On Linux my per-user state lives in dotfiles and `~/.config`, `~/.local`, `~/.cache`. Windows collects that per-user application data under `C:\Users\<name>\AppData`, and splits it by how portable the data is:

* `Roaming`: machine-independent data that can follow the user between machines (on a domain, it roams with the profile). Closest to the config I would happily sync through dotfiles.
* `Local`: machine-specific data that does not roam — caches and state tied to this one box. Closest to `~/.cache`.

This is also where an application keeps its private libraries (`DLL`s) when it does not install them system-wide.

## `WinSxS`: the answer to DLL hell

One directory has no clean Unix twin: `C:\Windows\WinSxS`, the Windows component store ("side-by-side"). It keeps copies of Windows components, updates, and service packs — including multiple versions of the same component at once. I rarely keep several versions of a shared library installed on purpose; `WinSxS` exists precisely so different programs can bind to the exact component version they need.

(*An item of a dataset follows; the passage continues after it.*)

-- ==== Sys2Proof/Machine/Core.lean ====
section
/-! DEFINITION. The model behind the host's interface. -/

def Sys2Proof.core : Host.Core := { State := Sys2Proof.Machine.State, Fault := Sys2Proof.Machine.Fault, Refusal := Sys2Proof.Machine.Refusal, step := Sys2Proof.Machine.step, reset := Sys2Proof.Machine.State.reset }
end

## Exploring it the Linux way

The muscle memory transfers more than expected:

```text theme={null}
dir    ≈  ls     (dir /a shows hidden entries, closer to ls -la)
tree   ≈  tree
```

> So my first move on a new Windows box is the same reflex as always: stand at `C:\`, `dir` to see the top level, and `tree` a directory I care about. The layout is different, but the instinct of "build the map first" still works.

With the map in hand, Phase 3 looks at the filesystems under these directories and who is actually allowed to touch each file.